No, Treadwell had been right all along. Beaumont did not fly in the face of corporate tradition; Beaumont was the new face of the corporation. Hedonist or not, she was to be Soloman-Schmitt’s makeover, a face
lift
, if you will, to bring the doddering old company into the twenty-first century with a much more youthful glow. No new logo could accomplish that, Paula had successfully argued. No new moniker, no merger or acquisition, just one modern face. That of the alluring and rather enigmatic Lydia Beaumont.

They would let Treadwell know she was a genius. Day one and Beaumont was already working like a charm.

Goodman was sputtering with rage. Members shifted uncomfortably in their chairs. The man was wrong. A dinosaur. A fossil. A relic.

“Silas–”

“I will not yield!”

_____

 

Damage control. Paula had been tipped off about the emergency meeting and she was glad that Beaumont was out for the day. Having forgotten that it was the woman’s birthday, she suspected instead that the joint president was apprised of these developments and was somewhere doing what she did best. Hiding. Or just plain being obtuse.

So Paula had devoted all morning to hand-holding the board, guaranteeing them that which she was no longer certain could be guaranteed. By quarter to twelve it had finally paid off and she announced to her assistant with a somewhat shaky grin that four of the board members had agreed to be no-shows. Her calls to Goodman’s home office, however, were not returned, and although shares of Soloman-Schmitt were outperforming in the first part of the day, causing the whole market to rally, she just knew it wouldn’t be enough to get him to back down.

The board convened at noon, stocks soaring. Paula had a martini and fingernail lunch complete with stale peanuts and then, with word from an anonymous source that Goodman had failed in his efforts to remove Beaumont, she threw up her arms, and spent the remainder of the day watching the company’s shares climb up into the stratosphere, holding her breath, lungs filled with all that dangerously thin air, and waiting, almost faint from the lack of oxygen, until the close of the bell before acknowledging that she could, at last, actually declare victory.

After that, feeling unusually depleted, she went home to her husband, to gloat in private over a triumph that she had, in the eleventh hour, not really expected.

 

Chapter 19

Fortune

 

The birthday girl’s day was, as she had planned, far less eventful than Silas Goodman’s or Paula Treadwell’s, though all of their fortunes were plainly crossed and she was working overtime in her mind not to know it. She had started, the night before, doing her hiding act and being hard to get and to those talents she threw in sulking, which she could also excel at and which she did all the way to bed.

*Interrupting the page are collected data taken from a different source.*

-- ==== Sys2Proof/Laws/PerInstr.lean ====
section
/-! SUPPORT. Family Words: the form that a constructor stands for is read back as that constructor, where its selecting
field holds the constructor's value (R63, R68, R69). One lemma for each constructor; an event has no form. -/

namespace Sys2Proof.Laws.Words

/-- The instruction's form names the instruction. -/
def Statement (i : Instr) : Prop := ∀ c, i.code = some c → i.selects = true → c.instr? = some i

Once in bed, however, her other skills went unexploited as Helaine insisted they forego a long night in order to maximize the surprise that lay ahead for the following evening. This did not go over well with Lydia and she slept fitfully, her psyche a victim of the hormonal tyranny she constantly feared would one day come to rule and ruin her. At about three in the morning, having woken from a nightmare (she was being chased by naked reporters), she roused Helaine for the purposes of simply “making out.”

This the good doctor finally consented to, extracting first a promise from Lydia that it would not go any farther than that.

“You have my word.”

They made out and petted until the sun came up and until their lips were bruised and swollen from kissing.

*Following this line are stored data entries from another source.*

/-! ## Flags and registers of a thread -/

/-- Flags change the predicates and the random counter alone. -/
theorem Thread.applyFlags_eq (t : Thread) (x : Calc) :
    t.applyFlags x = { t with p := (t.applyFlags x).p, rngctr := (t.applyFlags x).rngctr } := by
  have hpreds : ∀ (l : List (Nat × Bool)) (t : Thread), let u := l.foldl (fun t p => t.setPred p.1 p.2) t
      u = { t with p := u.p, rngctr := u.rngctr } := by
    intro l t
    refine List.foldlRecOn (motive := fun u : Thread => u = { t with p := u.p, rngctr := u.rngctr }) _ _ rfl
      fun u hu p _ => ?_
    unfold Thread.setPred
    split
    · exact hu
    · rw [hu]
  have h := hpreds x.preds t
  cases hx : x.ctr with
  | none => simpa [Thread.applyFlags, hx] using h
  | some n =>
    simp only [Thread.applyFlags, hx]
    rw [h]

/-- Flags change nothing of what lets an instruction act in the thread. -/
theorem State.applyFlags_runs (s : State) (c : Code) (t : Thread) (x : Calc) :
    s.outOfRange c (t.applyFlags x) = s.outOfRange c t ∧ Code.barred c (t.applyFlags x) = Code.barred c t ∧
    s.poisonRead c (t.applyFlags x) = s.poisonRead c t := by
  rw [Thread.applyFlags_eq]
  exact ⟨rfl, rfl, rfl⟩

/-- A result without flags leaves them. -/
theorem Thread.applyFlags_words (t : Thread) (ws : List Word) : t.applyFlags { words := ws } = t := rfl

/-- A result without registers leaves them. -/
theorem Thread.setRegs_nil (t : Thread) (n : Nat) : t.setRegs n [] = t := by
  have hall : (t.poison.filter fun r => decide (r < n) || decide (n + ([] : List Word).length ≤ r)) = t.poison :=
    List.filter_eq_self.2 fun r _ => by
      rw [Bool.or_eq_true, decide_eq_true_iff, decide_eq_true_iff, List.length_nil]
      omega
  simp only [Thread.setRegs, writeRegs, hall]

/-! ## A gang whose registers are written -/

/-- Every gang that a name finds, after a change that keeps names. -/
theorem State.gang?_updGang (s : State) (r k : GangRef) {f : Gang → Gang} (hf : ∀ g, (f g).ref = g.ref) :
    (s.updGang r f).gang? k = (s.gang? k).map fun g => if g.ref == r then f g else g := by
  have hkeep : (fun g : Gang => g.ref == k) ∘ (fun g => if g.ref == r then f g else g) = fun g => g.ref == k := by
    funext g
    simp only [Function.comp]
    split
    · rw [hf]
    · rfl
  simp only [State.gang?, State.updGang, State.modify_m, updBy, List.find?_map, hkeep]

/-- What a register is named and read by hangs on the thread's gang alone. -/
theorem State.outOfRange_congr {s u : State} {t : Thread} (h : u.gangOf t = s.gangOf t) (c : Code) :
    u.outOfRange c t = s.outOfRange c t := by
  unfold State.outOfRange State.blocksOf
  rw [h]

theorem State.poisonRead_congr {s u : State} {t : Thread} (h : u.gangOf t = s.gangOf t) (c : Code) :
    u.poisonRead c t = s.poisonRead c t := by
  unfold State.poisonRead
  rw [h]

@[simp] theorem Gang.setRegs_ref (g : Gang) (n : Nat) (ws : List Word) : (g.setRegs n ws).ref = g.ref := rfl
@[simp] theorem Gang.setRegs_blocks (g : Gang) (n : Nat) (ws : List Word) : (g.setRegs n ws).blocks = g.blocks := rfl

/-- A write of gang registers gives no block away. -/
theorem State.outOfRange_updGang_setRegs (s : State) (c : Code) (t : Thread) (r : GangRef) (n : Nat) (ws : List Word) :
    (s.updGang r (·.setRegs n ws)).outOfRange c t = s.outOfRange c t := by
  have hblocks : (s.updGang r (·.setRegs n ws)).blocksOf t = s.blocksOf t := by
    unfold State.blocksOf State.gangOf
    rw [State.gang?_updGang s r _ fun g => g.setRegs_ref n ws]
    cases s.gang? t.ref.gangRef with
    | none => rfl
    | some g =>
      simp only [Option.map_some]
      split
      · rfl
      · split <;> rfl
  unfold State.outOfRange
  rw [hblocks]

/-- A write of gang registers poisons none. -/
theorem State.poisonRead_updGang_setRegs {s : State} {c : Code} {t : Thread} (h : s.poisonRead c t = none) (r : GangRef)
    (n : Nat) (ws : List Word) : (s.updGang r (·.setRegs n ws)).poisonRead c t = none := by
  unfold State.poisonRead State.gangOf at h ⊢
  rw [State.gang?_updGang s r _ fun g => g.setRegs_ref n ws]
  cases hg : s.gang? t.ref.gangRef with
  | none => rfl
  | some g =>
    simp only [hg, List.findSome?_eq_none_iff, Option.map_eq_none_iff, List.find?_eq_none] at h
    simp only [Option.map_some, List.findSome?_eq_none_iff, Option.map_eq_none_iff, List.find?_eq_none]
    intro x hx k hk
    refine h x hx k ?_
    obtain ⟨gang, n, w⟩ := x
    cases gang with
    | false => exact hk
    | true =>
      simp only [if_true] at hk ⊢
      split at hk
      · exact (List.mem_filter.1 hk).1
      · exact hk

end Sys2Proof.Machine

namespace Sys2Proof.Claims
open Sys2Proof.Machine

/-! ## The threads of the packet -/

theorem distinct_iff {s : State} : distinct s = true ↔ (s.m.threads.map (·.ref)).Nodup ∧ s.m.packet.Nodup := by
  simp [distinct]

/-- What lets an instruction act in a thread where its guard is true. -/
theorem mayRun_iff {s : State} {c : Code} {t : Thread} (hg : guardTrue c.fields t = true) :
    mayRun s c t = true ↔ s.outOfRange c t = false ∧ Code.barred c t = false ∧ s.poisonRead c t = none := by
  simp [mayRun, hg, and_assoc]

theorem mem_packetThreads {s : State} {t : Thread} (h : t ∈ packetThreads s) :
    t ∈ s.m.threads ∧ t.ref ∈ s.m.packet ∧ s.thread? t.ref = some t := by
  obtain ⟨r, hr, ht⟩ := List.mem_filterMap.1 h
  have href : t.ref = r := by simpa using List.find?_some ht
  subst href
  exact ⟨List.mem_of_find?_eq_some ht, hr, ht⟩

/-- An instruction that only goes on. -/
theorem run_finish {s : State} {c : Code} (hp : s.m.packet.Nodup) (hn : (s.m.threads.map (·.ref)).Nodup)
    (h : ∀ t, t ∈ s.m.threads → t.ref ∈ s.m.packet → guardTrue c.fields t = true →
      s.outOfRange c t = false ∧ Code.barred c t = false ∧ s.poisonRead c t = none) :
    (s.run c fun s t => s.setThread (t.finish c)) = inPacket s (·.finish c) := by
  have hf : ∀ t : Thread, (t.finish c).ref = t.ref := fun t => t.finish_ref c
  rw [State.run_eq s c _ (·.finish c) hf hf hp hn h fun _ _ _ _ _ => rfl]
  simp only [ite_self]
  rfl

section
variable {s : State} {c : Code} (hd : distinct s = true) (hr : ready s c = true)
include hd hr

theorem mayRun_of_ready {t : Thread} (ht : t ∈ s.m.threads) (hp : t.ref ∈ s.m.packet) : mayRun s c t = true := by
  have h := List.all_eq_true.1 hr _ hp
  simpa only [State.thread?_of_mem (distinct_iff.1 hd).1 ht] using h

theorem runs_of_ready {t : Thread} (ht : t ∈ s.m.threads) (hp : t.ref ∈ s.m.packet) (hg : guardTrue c.fields t = true) :
    s.outOfRange c t = false ∧ Code.barred c t = false ∧ s.poisonRead c t = none :=
  (mayRun_iff hg).1 (mayRun_of_ready hd hr ht hp)

/-- An instruction whose body sets its own thread changes every thread of the packet so, and nothing else. -/
theorem run_inPacket {body : State → Thread → State} {g : Thread → Thread} (hg : ∀ t, (g t).ref = t.ref)
    (hb : ∀ ts t, body ((s.withThreads ts).setThread t) t = ((s.withThreads ts).setThread t).setThread (g t)) :
    s.run c body = inPacket s fun t => if guardTrue c.fields t then g t else t.finish c :=
  State.run_eq s c body g hg (fun t => t.finish_ref c) (distinct_iff.1 hd).2 (distinct_iff.1 hd).1
    (fun _ ht hp hgu => runs_of_ready hd hr ht hp hgu) fun ts t _ _ _ => hb ts t

/-- An immediate computation into thread registers (R58). -/
theorem compute_inPacket {fn : Lane → Calc} (hgd : c.gangDst = false) :
    s.compute c fn = inPacket s fun t => if guardTrue c.fields t then computed c (fn (s.lane c t)) t else t.finish c := by
  unfold State.compute
  rw [hgd, if_neg Bool.false_ne_true]
  exact run_inPacket hd hr (fun t => by simp [computed]) fun _ _ => rfl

Early appointments for Dr. Kristenson. She winced at the daylight and reluctantly extricated herself from the love-lock, leaving the bed to the sound of Lydia’s bitter protests and emerging from the bedroom exhausted and horny. Dressed, but not at all prepared for her nine o’clock.

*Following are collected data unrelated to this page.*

@[simp] theorem writeResult_regs (g : Geometry) (m : BitVec 3) (board : Vector ScoreEntry 8) (cells : List Byte) (s : State) :
    (writeResult g m board cells s).regs =
      { s.regs with score := board, format := formatWord s.regs.level m, sel := ⟨m, true⟩ } := rfl
@[simp] theorem writeResult_engine (g : Geometry) (m : BitVec 3) (board : Vector ScoreEntry 8) (cells : List Byte) (s : State) :
    (writeResult g m board cells s).engine =
      s.engine := rfl
@[simp] theorem writeResult_mem (g : Geometry) (m : BitVec 3) (board : Vector ScoreEntry 8) (cells : List Byte) (s : State) :
    (writeResult g m board cells s).mem =
      s.mem.storeBuf .out ((candidate g.width s.regs.level m cells).map outByte) := rfl
@[simp] theorem writeResult_rstN (g : Geometry) (m : BitVec 3) (board : Vector ScoreEntry 8) (cells : List Byte) (s : State) :
    (writeResult g m board cells s).rstN =
      s.rstN := rfl
@[simp] theorem writeResult_inputs (g : Geometry) (m : BitVec 3) (board : Vector ScoreEntry 8) (cells : List Byte) (s : State) :
    (writeResult g m board cells s).inputs =
      s.inputs := rfl
@[simp] theorem writeResult_responses (g : Geometry) (m : BitVec 3) (board : Vector ScoreEntry 8) (cells : List Byte) (s : State) :
    (writeResult g m board cells s).responses =
      s.responses := rfl
@[simp] theorem writeResult_latencies (g : Geometry) (m : BitVec 3) (board : Vector ScoreEntry 8) (cells : List Byte) (s : State) :
    (writeResult g m board cells s).latencies =
      s.latencies := rfl
@[simp] theorem writeResult_draws (g : Geometry) (m : BitVec 3) (board : Vector ScoreEntry 8) (cells : List Byte) (s : State) :
    (writeResult g m board cells s).draws =
      s.draws := rfl

@[simp] theorem softResetBody_regs (s : State) : (softResetBody s).regs = softResetRegs s.regs := rfl
@[simp] theorem softResetBody_engine (s : State) : (softResetBody s).engine = s.engine := rfl
@[simp] theorem softResetBody_mem (s : State) : (softResetBody s).mem = clearTables s.mem := rfl
@[simp] theorem softResetBody_rstN (s : State) : (softResetBody s).rstN = s.rstN := rfl
@[simp] theorem softResetBody_inputs (s : State) : (softResetBody s).inputs = s.inputs := rfl
@[simp] theorem softResetBody_responses (s : State) : (softResetBody s).responses = s.responses := rfl
@[simp] theorem softResetBody_latencies (s : State) : (softResetBody s).latencies = s.latencies := rfl
@[simp] theorem softResetBody_draws (s : State) : (softResetBody s).draws = s.draws := rfl

@[simp] theorem status_issued_done (st : Status) (op : BitVec 4) : (st.issued op).done = false := rfl
@[simp] theorem status_issued_err (st : Status) (op : BitVec 4) : (st.issued op).err = false := rfl
@[simp] theorem status_issued_ovr (st : Status) (op : BitVec 4) : (st.issued op).ovr = st.ovr := rfl
@[simp] theorem status_issued_errcode (st : Status) (op : BitVec 4) : (st.issued op).errcode = 0#4 := rfl
@[simp] theorem status_issued_lastop (st : Status) (op : BitVec 4) : (st.issued op).lastop = op := rfl

@[simp] theorem status_completed_done (st : Status) : (st.completed).done = true := rfl
@[simp] theorem status_completed_err (st : Status) : (st.completed).err = false := rfl
@[simp] theorem status_completed_ovr (st : Status) : (st.completed).ovr = st.ovr := rfl
@[simp] theorem status_completed_errcode (st : Status) : (st.completed).errcode = 0#4 := rfl
@[simp] theorem status_completed_lastop (st : Status) : (st.completed).lastop = st.lastop := rfl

Coffee-maker on. She opened the front door looking for the morning paper and found her mate’s bewildered face looking up at her, from above the fold. That’s right, she muttered to herself, remembering afresh the corporate controversy that was landing Lydia once again on the front pages of the dailies, exactly were she hated to be. Well, it’s her birthday for goodness’ sake. Helaine stashed it in the coat closet and went back empty handed to the kitchen, giving a start this time to finding Lydia standing there, nude and not nearly as bewildered, holding out two fresh cups of coffee.